• [Records to use]:
-- ==== Sys2Proof/Machine/DelayReader.lean ====
section
/-!
DEFINITION. The Delay Bank reader (43_delay_reader): the modulated delay length of one line and the three
interpolated reads. The line is as it stands before the STEP's own writes (20_memory R85).
-/

namespace Sys2Proof.Machine

/-- `mod = s × DEPTH(d)` (R220). -/
def modulation (l : Line) (osc : Word) : Word := F32.mul osc l.depth

/-- `v = BASE(d) × (1.0 + mod)` (R221). -/
def modulatedTime (l : Line) (osc : Word) : Word := F32.mul l.base (F32.add F32.one (modulation l osc))

/-- `t = clamp(v, +0.0, MAXD_d)` (R222). -/
def delaySeconds (l : Line) (osc : Word) : Word := F32.clamp (modulatedTime l osc) F32.zero l.maxd

/-- `Ds = clamp(t × FS, +0.0, f32(C_d − 1))` (R223). -/
def delaySamples (fs : Word) (l : Line) (osc : Word) : Word :=
  F32.clamp (F32.mul (delaySeconds l osc) fs) F32.zero (F32.ofInt ((l.cap : Int) - 1))

/-- The buffer word `idx(d, k)` of a line (R225). -/
def bufBack (l : Line) (k : Int) : Word := bufRead l.buf (bufIndex l k)

/-- ROUND read (R227). -/
def readRound (l : Line) (ds : Word) : Word := bufBack l (F32.rnd ds)

/-- LINEAR read (R228). -/
def readLinear (l : Line) (ds : Word) : Word :=
  let i := F32.floor ds
  let f := F32.sub ds (F32.ofInt i)
  let a := bufBack l i
  let b := bufBack l (i + 1)
  F32.add a (F32.mul (F32.sub b a) f)

/-- The first-order all-pass of R229 on the words i and i + 1 STEPs old, with the fraction f in (0, 1]. -/
def allpassAt (l : Line) (i : Int) (f : Word) : Word :=
  let eta := F32.div (F32.sub F32.one f) (F32.add F32.one f)
  let a := bufBack l i
  let b := bufBack l (i + 1)
  F32.sub (F32.add (F32.mul eta a) b) (F32.mul eta l.lastrd)

/-- ALLPASS read (R229): a zero fraction is replaced by i − 1 and 1.0. -/
def readAllpass (l : Line) (ds : Word) : Word :=
  let i := F32.floor ds
  let f := F32.sub ds (F32.ofInt i)
  if F32.numEq f F32.zero then allpassAt l (i - 1) F32.one else allpassAt l i f

/-- `readDelayed(d, Ds)`: dispatch on CFG(d).INTERP (R226). -/
def readDelayed (l : Line) (ds : Word) : Word :=
  match l.cfg.interp with
  | .round => readRound l ds
  | .linear => readLinear l ds
  | .allpass => readAllpass l ds

end Sys2Proof.Machine
end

• [Problem description]:
Extract every line above exactly as it stands.

• [Written solution]:
-- ==== Sys2Proof/Machine/DelayReader.lean ====
section
/-!
DEFINITION. The Delay Bank reader (43_delay_reader): the modulated delay length of one line and the three
interpolated reads. The line is as it stands before the STEP's own writes (20_memory R85).
-/

namespace Sys2Proof.Machine

/-- `mod = s × DEPTH(d)` (R220). -/
def modulation (l : Line) (osc : Word) : Word := F32.mul osc l.depth

/-- `v = BASE(d) × (1.0 + mod)` (R221). -/
def modulatedTime (l : Line) (osc : Word) : Word := F32.mul l.base (F32.add F32.one (modulation l osc))

/-- `t = clamp(v, +0.0, MAXD_d)` (R222). -/
def delaySeconds (l : Line) (osc : Word) : Word := F32.clamp (modulatedTime l osc) F32.zero l.maxd

/-- `Ds = clamp(t × FS, +0.0, f32(C_d − 1))` (R223). -/
def delaySamples (fs : Word) (l : Line) (osc : Word) : Word :=
  F32.clamp (F32.mul (delaySeconds l osc) fs) F32.zero (F32.ofInt ((l.cap : Int) - 1))

/-- The buffer word `idx(d, k)` of a line (R225). -/
def bufBack (l : Line) (k : Int) : Word := bufRead l.buf (bufIndex l k)

/-- ROUND read (R227). -/
def readRound (l : Line) (ds : Word) : Word := bufBack l (F32.rnd ds)

/-- LINEAR read (R228). -/
def readLinear (l : Line) (ds : Word) : Word :=
  let i := F32.floor ds
  let f := F32.sub ds (F32.ofInt i)
  let a := bufBack l i
  let b := bufBack l (i + 1)
  F32.add a (F32.mul (F32.sub b a) f)

/-- The first-order all-pass of R229 on the words i and i + 1 STEPs old, with the fraction f in (0, 1]. -/
def allpassAt (l : Line) (i : Int) (f : Word) : Word :=
  let eta := F32.div (F32.sub F32.one f) (F32.add F32.one f)
  let a := bufBack l i
  let b := bufBack l (i + 1)
  F32.sub (F32.add (F32.mul eta a) b) (F32.mul eta l.lastrd)

/-- ALLPASS read (R229): a zero fraction is replaced by i − 1 and 1.0. -/
def readAllpass (l : Line) (ds : Word) : Word :=
  let i := F32.floor ds
  let f := F32.sub ds (F32.ofInt i)
  if F32.numEq f F32.zero then allpassAt l (i - 1) F32.one else allpassAt l i f

/-- `readDelayed(d, Ds)`: dispatch on CFG(d).INTERP (R226). -/
def readDelayed (l : Line) (ds : Word) : Word :=
  match l.cfg.interp with
  | .round => readRound l ds
  | .linear => readLinear l ds
  | .allpass => readAllpass l ds

end Sys2Proof.Machine
end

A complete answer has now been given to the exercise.